#### [Exercise aim]
Among the entries below, only the lines starting at the one with "has none). -/" and ending at the one with "def FFmt.maxE (f", both included, are to be printed exactly.

Stored data
-- ==== Sys2Proof/Machine/Num.lean ====
section
/-! DEFINITION. Number formats and arithmetic (R185-R213): values are exact until they are rounded once. -/

namespace Sys2Proof.Machine

/-! ## Bits -/

/-- Bits hi..lo of a word, as a number (R11). -/
def bitsOf (w : Word) (hi lo : Nat) : Nat := w.toNat / 2 ^ lo % 2 ^ (hi + 1 - lo)

/-- One bit of a word. -/
def bitOf (w : Word) (n : Nat) : Bool := w.toNat / 2 ^ n % 2 == 1

/-- The low n bits of a word, sign-extended to 64 bits (R11). -/
def sextN (n : Nat) (w : Word) : Word :=
  if w.toNat % 2 ^ n < 2 ^ (n - 1) then BitVec.ofNat 64 (w.toNat % 2 ^ n)
  else BitVec.ofNat 64 (w.toNat % 2 ^ n) - BitVec.ofNat 64 (2 ^ n)

/-- The low n bits of a word, zero-extended. -/
def zextN (n : Nat) (w : Word) : Word := BitVec.ofNat 64 (w.toNat % 2 ^ n)

/-- Clamps an integer to a range (Sat of R11). -/
def satI (x lo hi : Int) : Int := if x < lo then lo else if hi < x then hi else x

/-! ## Flags (R190, R324) -/

/-- Status flags at the bit positions of a status word (R324): bit 1 INX to bit 14 DVZ. -/
abbrev Fl := BitVec 15

def fINX : Fl := 2#15
def fOVF : Fl := 4#15
def fUNF : Fl := 8#15
def fINV : Fl := 16#15
def fSUB : Fl := 32#15
def fSAT : Fl := 64#15
def fMETA : Fl := 128#15
def fRSV : Fl := 256#15
def fOOR : Fl := 512#15
def fCEC : Fl := 1024#15
def fUEC : Fl := 2048#15
def fPFT : Fl := 4096#15
def fDVZ : Fl := 16384#15

/-- A flag raised on a condition. -/
def flIf (b : Bool) (f : Fl) : Fl := if b then f else 0

/-! ## Exact values -/

/-- An exact value: NaN, a signed infinity, or (-1)^neg × m × 2^e, where zero keeps its sign. -/
inductive Val
  | nan
  | inf (neg : Bool)
  | fin (neg : Bool) (m : Nat) (e : Int)
  deriving DecidableEq, Repr

/-- An exact integer. -/
def Val.ofInt (i : Int) : Val := .fin (decide (i < 0)) i.natAbs 0

/-- m × 2^e as a multiple of 2^f, for f ≤ e. -/
def scaleTo (m : Nat) (e f : Int) : Nat := m * 2 ^ (e - f).toNat

/-- The sum with the sign rules of R191, and INV for opposite infinities (R190). -/
def Val.add : Val → Val → Val × Fl
  | .nan, _ => (.nan, 0)
  | _, .nan => (.nan, 0)
  | .inf a, .inf b => if a = b then (.inf a, 0) else (.nan, fINV)
  | .inf a, .fin _ _ _ => (.inf a, 0)
  | .fin _ _ _, .inf b => (.inf b, 0)
  | .fin a m e, .fin b n f =>
    let g := min e f
    let x : Int := if a then -(scaleTo m e g : Int) else scaleTo m e g
    let y : Int := if b then -(scaleTo n f g : Int) else scaleTo n f g
    let z := x + y
    if z = 0 then (.fin (a && b && m == 0 && n == 0) 0 0, 0)
    else (.fin (decide (z < 0)) z.natAbs g, 0)

/-- The negation, which changes the sign of zero as well. -/
def Val.neg : Val → Val
  | .nan => .nan
  | .inf a => .inf !a
  | .fin a m e => .fin (!a) m e

/-- The product, NaN with INV for 0 × ∞ (R190). -/
def Val.mul : Val → Val → Val × Fl
  | .nan, _ => (.nan, 0)
  | _, .nan => (.nan, 0)
  | .inf a, .inf b => (.inf (a != b), 0)
  | .inf a, .fin b n _ => if n = 0 then (.nan, fINV) else (.inf (a != b), 0)
  | .fin a m _, .inf b => if m = 0 then (.nan, fINV) else (.inf (a != b), 0)
  | .fin a m e, .fin b n f => (.fin (a != b) (m * n) (e + f), 0)

/-- Multiplication by a power of two. -/
def Val.scale (v : Val) (k : Int) : Val :=
  match v with
  | .nan => .nan
  | .inf a => .inf a
  | .fin a m e => .fin a m (e + k)

/-- Order of two exact values, neither NaN: less. -/
def Val.lt : Val → Val → Bool
  | .nan, _ => false
  | _, .nan => false
  | .inf a, .inf b => a && !b
  | .inf a, .fin _ _ _ => a
  | .fin _ _ _, .inf b => !b
  | .fin a m e, .fin b n f =>
    let g := min e f
    let x : Int := if a then -(scaleTo m e g : Int) else scaleTo m e g
    let y : Int := if b then -(scaleTo n f g : Int) else scaleTo n f g
    decide (x < y)

def Val.isNan : Val → Bool
  | .nan => true
  | .inf _ => false
  | .fin _ _ _ => false

def Val.isInf : Val → Bool
  | .inf _ => true
  | .nan => false
  | .fin _ _ _ => false

/-- Equality as numbers: the zeros are equal, NaN equals nothing. -/
def Val.eqv (a b : Val) : Bool := !a.isNan && !b.isNan && !a.lt b && !b.lt a

/-- Comparison of magnitudes m × 2^e and n × 2^f. -/
def magLt (m : Nat) (e : Int) (n : Nat) (f : Int) : Bool :=
  let g := min e f
  decide (scaleTo m e g < scaleTo n f g)

/-! ## Floating-point formats (R185) -/

/-- A format: fraction bits, exponent bits, bias, whether it has infinities (E4M3 has none). -/
structure FFmt where
  (fb eb bias : Nat) (hasInf : Bool)
  deriving DecidableEq, Repr

def FFmt.f32 : FFmt := ⟨23, 8, 127, true⟩
def FFmt.f16 : FFmt := ⟨10, 5, 15, true⟩
def FFmt.bf16 : FFmt := ⟨7, 8, 127, true⟩
def FFmt.e4m3 : FFmt := ⟨3, 4, 7, false⟩
def FFmt.e5m2 : FFmt := ⟨2, 5, 15, true⟩

/-- The exponent of the smallest normal. -/
def FFmt.emin (f : FFmt) : Int := 1 - (f.bias : Int)

/-- Width in bits. -/
def FFmt.width (f : FFmt) : Nat := 1 + f.eb + f.fb

/-- The largest finite magnitude as m × 2^e. -/
def FFmt.maxM (f : FFmt) : Nat := if f.hasInf then 2 ^ (f.fb + 1) - 1 else 2 ^ (f.fb + 1) - 2

def FFmt.maxE (f : FFmt) : Int :=
  (if f.hasInf then 2 ^ f.eb - 2 else 2 ^ f.eb - 1 : Int) - f.bias - f.fb

/-- The canonical NaN (R186). -/
def FFmt.canon (f : FFmt) : Nat :=
  if f.hasInf then (2 ^ f.eb - 1) * 2 ^ f.fb + 2 ^ (f.fb - 1) else 2 ^ (f.eb + f.fb) - 1

/-- The bits of a signed infinity. -/
def FFmt.infBits (f : FFmt) (neg : Bool) : Nat :=
  (if neg then 2 ^ (f.eb + f.fb) else 0) + (2 ^ f.eb - 1) * 2 ^ f.fb

/-- The largest finite value's bits with a sign. -/
def FFmt.maxBits (f : FFmt) (neg : Bool) : Nat :=
  (if neg then 2 ^ (f.eb + f.fb) else 0) +
    (if f.hasInf then (2 ^ f.eb - 1) * 2 ^ f.fb - 1 else 2 ^ (f.eb + f.fb) - 2)

/-- The value of a bit pattern. -/
def FFmt.decode (f : FFmt) (b : Nat) : Val :=
  let neg := b / 2 ^ (f.eb + f.fb) % 2 == 1
  let ex := b / 2 ^ f.fb % 2 ^ f.eb
  let fr := b % 2 ^ f.fb
  if f.hasInf && ex == 2 ^ f.eb - 1 then (if fr = 0 then .inf neg else .nan)
  else if !f.hasInf && ex == 2 ^ f.eb - 1 && fr == 2 ^ f.fb - 1 then .nan
  else if ex = 0 then .fin neg fr (f.emin - f.fb)
  else .fin neg (2 ^ f.fb + fr) ((ex : Int) - f.bias - f.fb)

/-- A bit pattern is subnormal: zero exponent and non-zero fraction (R185). -/
def FFmt.isSub (f : FFmt) (b : Nat) : Bool := b / 2 ^ f.fb % 2 ^ f.eb == 0 && b % 2 ^ f.fb != 0

/-- The value of a pattern, a subnormal read as a zero of its sign when flushing (R191). -/
def FFmt.decodeFz (f : FFmt) (fz : Bool) (b : Nat) : Val :=
  if fz && f.isSub b then .fin (b / 2 ^ (f.eb + f.fb) % 2 == 1) 0 0 else f.decode b

/-- The exponent of the spacing of the format at magnitude m × 2^e, m > 0, with unbounded exponent above and the
subnormal spacing below (R208). -/
def FFmt.ulpE (f : FFmt) (m : Nat) (e : Int) : Int :=
  max (e + Nat.log2 m - f.fb) (f.emin - f.fb)

/-- Rounds m × 2^e to a multiple of 2^q, to nearest with ties to even; also whether it was exact. -/
def roundAt (m : Nat) (e q : Int) : Nat × Bool :=
  if q ≤ e then (m * 2 ^ (e - q).toNat, true)
  else
    let d := 2 ^ (q - e).toNat
    let k := m / d
    let r := m % d
    if r = 0 then (k, true)
    else if 2 * r < d then (k, false)
    else if 2 * r > d then (k + 1, false)
    else (k + k % 2, false)

/-- Rounds m × 2^e to a multiple of 2^q with a draw (R208). -/
def roundAtSR (m : Nat) (e q : Int) (d : Nat) : Nat × Bool :=
  if q ≤ e then (m * 2 ^ (e - q).toNat, true)
  else
    let s := 2 ^ (q - e).toNat
    let w := m * 2 ^ 32 / s
    let k := (w + d) / 2 ^ 32
    (k, k * s == m)

/-- The pattern of the finite magnitude k × 2^q, which the format holds, with a sign. -/
def FFmt.pack (f : FFmt) (neg : Bool) (k : Nat) (q : Int) : Nat :=
  (if neg then 2 ^ (f.eb + f.fb) else 0) +
    (if k < 2 ^ f.fb then k
     else
      let k' := if k = 2 ^ (f.fb + 1) then 2 ^ f.fb else k
      let q' := if k = 2 ^ (f.fb + 1) then q + 1 else q
      (q' + f.fb + f.bias).toNat * 2 ^ f.fb + (k' - 2 ^ f.fb))

/-- The result of an arithmetic operation (R190, R191): one rounding to nearest even, overflow to infinity (a format
without infinities takes its canonical NaN), canonical NaN. -/
def FFmt.arith (f : FFmt) (fz : Bool) (v : Val) : Nat × Fl :=
  match v with
  | .nan => (f.canon, 0)
  | .inf n => (if f.hasInf then f.infBits n else f.canon, 0)
  | .fin n m e =>
    if m = 0 then (f.pack n 0 0, 0)
    else
      let q := f.ulpE m e
      let (k, ex) := roundAt m e q
      if magLt f.maxM f.maxE k q then (if f.hasInf then f.infBits n else f.canon, fOVF ||| fINX)
      else
        let tiny := magLt m e 1 f.emin
        let sub := k != 0 && decide (k < 2 ^ f.fb)
        if fz && sub then (f.pack n 0 0, fINX ||| fUNF)
        else (f.pack n k q, flIf (!ex) fINX ||| flIf (tiny && !ex) fUNF)

/-! ## L6 (R187, R194, R196) -/

/-- The table T of R187, in units of 1/4096. -/
def l6T : Nat → Nat
  | 0 => 4096
  | 1 => 4871
  | 2 => 5793
  | _ => 6889

/-- The linear magnitude of log field E as m × 2^e. -/
def l6Mag (E : Nat) : Nat × Int := (l6T (E % 4), (E / 4 : Nat) - 4 - 12)

/-- The linear value of a code, block scale 1 (R187). -/
def l6Val (c : Nat) : Val :=
  let c := c % 64
  if c = 32 then .fin false 0 0 else .fin (c / 32 == 1) (l6Mag (c % 32)).1 (l6Mag (c % 32)).2

/-- The linearised product of two codes (R198). -/
def l6Prod (a b : Nat) : Val :=
  let a := a % 64
  let b := b % 64
  if a = 32 ∨ b = 32 then .fin false 0 0
  else
    let F := a % 32 + b % 32
    .fin (a / 32 != b / 32) (l6T (F % 4)) ((F / 4 : Nat) - 8 - 12)

/-- A code with a sign and a log field. -/
def l6Code (s : Bool) (E : Nat) : Nat := (if s then 32 else 0) + E

/-- Nearest code of a finite non-zero magnitude, ties as R194; the flag says that the value saturated. -/
def l6Near (s : Bool) (m : Nat) (e : Int) : Nat × Fl × Bool :=
  if !magLt m e 15081 (-10) then (l6Code s 31, fSAT ||| fINX, true)
  else if s && magLt m e 1 (-4) then
    (if magLt 4871 (-17) m e then l6Code true 1 else 32, fUNF ||| fINX, false)
  else if !magLt 1 (-5) m e then (32, fUNF ||| fINX, false)
  else if magLt m e 1 (-4) then (0, fUNF ||| fINX, false)
  else
    let k : Int := e + Nat.log2 m
    let c := k - 13
    let j := if !magLt 8967 c m e then 0
      else if magLt m e 10664 c then 1
      else if !magLt 12682 c m e then 2
      else if magLt m e 15081 c then 3
      else 4
    let E := (4 * (k + 4) + j).toNat
    let E := if s && E == 0 then 1 else E
    let E := if E > 31 then 31 else E
    let ex := !magLt (l6Mag E).1 (l6Mag E).2 m e && !magLt m e (l6Mag E).1 (l6Mag E).2
    (l6Code s E, flIf (!ex) fINX, false)

/-- The largest log field from `lo` up to n whose linear magnitude is at most m × 2^e. -/
def l6Floor (m : Nat) (e : Int) (lo : Nat) : Nat → Option Nat
  | 0 => if lo ≤ 0 && !magLt m e (l6Mag 0).1 (l6Mag 0).2 then some 0 else none
  | n + 1 =>
    if lo ≤ n + 1 && !magLt m e (l6Mag (n + 1)).1 (l6Mag (n + 1)).2 then some (n + 1) else l6Floor m e lo n

/-- The stochastic choice of a code (R208). -/
def l6Stoch (s : Bool) (m : Nat) (e : Int) (d : Nat) : Nat × Fl × Bool :=
  if !magLt m e 1 4 then (l6Code s 31, fSAT ||| fINX, true)
  else
    let lo := l6Floor m e (if s then 1 else 0) 31
    let (lm, le) := match lo with | some E => l6Mag E | none => (0, -16)
    let (hm, he) := match lo with
      | some 31 => (1, 4)
      | some E => l6Mag (E + 1)
      | none => l6Mag (if s then 1 else 0)
    let g := min (min e le) he
    let x := scaleTo m e g
    let vl := scaleTo lm le g
    let vh := scaleTo hm he g
    let tiny := magLt m e 1 (-4)
    let up := decide (d * (vh - vl) < 2 ^ 32 * (x - vl))
    if x = vl then
      (match lo with | some E => l6Code s E | none => 32, 0, false)
    else if up then
      match lo with
      | some 31 => (l6Code s 31, fSAT ||| fINX, true)
      | some E => (l6Code s (E + 1), fINX, false)
      | none => (l6Code s (if s then 1 else 0), fINX ||| flIf tiny fUNF, false)
    else
      (match lo with | some E => l6Code s E | none => 32, fINX ||| flIf tiny fUNF, false)

end Sys2Proof.Machine

namespace Sys2Proof

open Machine

/-! ## Element types (R266) -/

/-- Width of a stored element in bits; an L6 code is stored in a byte (R345). -/
def ETy.bits : ETy → Nat
  | .f32 => 32 | .bf16 => 16 | .f16 => 16 | .e4m3 => 8 | .e5m2 => 8 | .l6 => 8
  | .i8 => 8 | .ui8 => 8 | .i16 => 16 | .i32 => 32 | .i64 => 64 | .ui64 => 64

/-- Size of a stored element in bytes. -/
def ETy.bytes (t : ETy) : Nat := t.bits / 8

/-- The floating-point format of a type. -/
def ETy.fmt : ETy → Option FFmt
  | .f32 => some .f32 | .bf16 => some .bf16 | .f16 => some .f16 | .e4m3 => some .e4m3 | .e5m2 => some .e5m2
  | .l6 => none | .i8 => none | .ui8 => none | .i16 => none | .i32 => none | .i64 => none | .ui64 => none

def ETy.signed : ETy → Bool
  | .i8 => true | .i16 => true | .i32 => true | .i64 => true
  | .ui8 => false | .ui64 => false
  | .f32 => false | .bf16 => false | .f16 => false | .e4m3 => false | .e5m2 => false | .l6 => false

/-- The smallest and the largest value of an integer type. -/
def ETy.range (t : ETy) : Int × Int :=
  if t.signed then (-(2 ^ (t.bits - 1)), 2 ^ (t.bits - 1) - 1) else (0, 2 ^ t.bits - 1)

/-- The integer in the low bits of a word under an integer type. -/
def ETy.intOf (t : ETy) (w : Word) : Int :=
  let n := w.toNat % 2 ^ t.bits
  if t.signed && decide (2 ^ (t.bits - 1) ≤ n) then (n : Int) - 2 ^ t.bits else n

/-- The value of an element held in a word (R407), L6 as its linear value, subnormals flushed when asked. -/
def ETy.value (t : ETy) (fz : Bool) (w : Word) : Val :=
  match t.fmt with
  | some f => f.decodeFz fz (w.toNat % 2 ^ f.width)
  | none => if t == .l6 then l6Val w.toNat else .ofInt (t.intOf w)

/-- A result held in a word under its type (R407): integers of the i types are sign-extended. -/
def ETy.hold (t : ETy) (bits : Nat) : Word :=
  if t.signed then sextN t.bits (BitVec.ofNat 64 bits) else BitVec.ofNat 64 (bits % 2 ^ t.bits)

/-- The bits of an integer in a type. -/
def ETy.ofInt (t : ETy) (i : Int) : Nat := (i % 2 ^ t.bits).toNat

#### [Exercise response]
/-- A format: fraction bits, exponent bits, bias, whether it has infinities (E4M3 has none). -/
structure FFmt where
  (fb eb bias : Nat) (hasInf : Bool)
  deriving DecidableEq, Repr

def FFmt.f32 : FFmt := ⟨23, 8, 127, true⟩
def FFmt.f16 : FFmt := ⟨10, 5, 15, true⟩
def FFmt.bf16 : FFmt := ⟨7, 8, 127, true⟩
def FFmt.e4m3 : FFmt := ⟨3, 4, 7, false⟩
def FFmt.e5m2 : FFmt := ⟨2, 5, 15, true⟩

/-- The exponent of the smallest normal. -/
def FFmt.emin (f : FFmt) : Int := 1 - (f.bias : Int)

/-- Width in bits. -/
def FFmt.width (f : FFmt) : Nat := 1 + f.eb + f.fb

/-- The largest finite magnitude as m × 2^e. -/
def FFmt.maxM (f : FFmt) : Nat := if f.hasInf then 2 ^ (f.fb + 1) - 1 else 2 ^ (f.fb + 1) - 2

def FFmt.maxE (f : FFmt) : Int :=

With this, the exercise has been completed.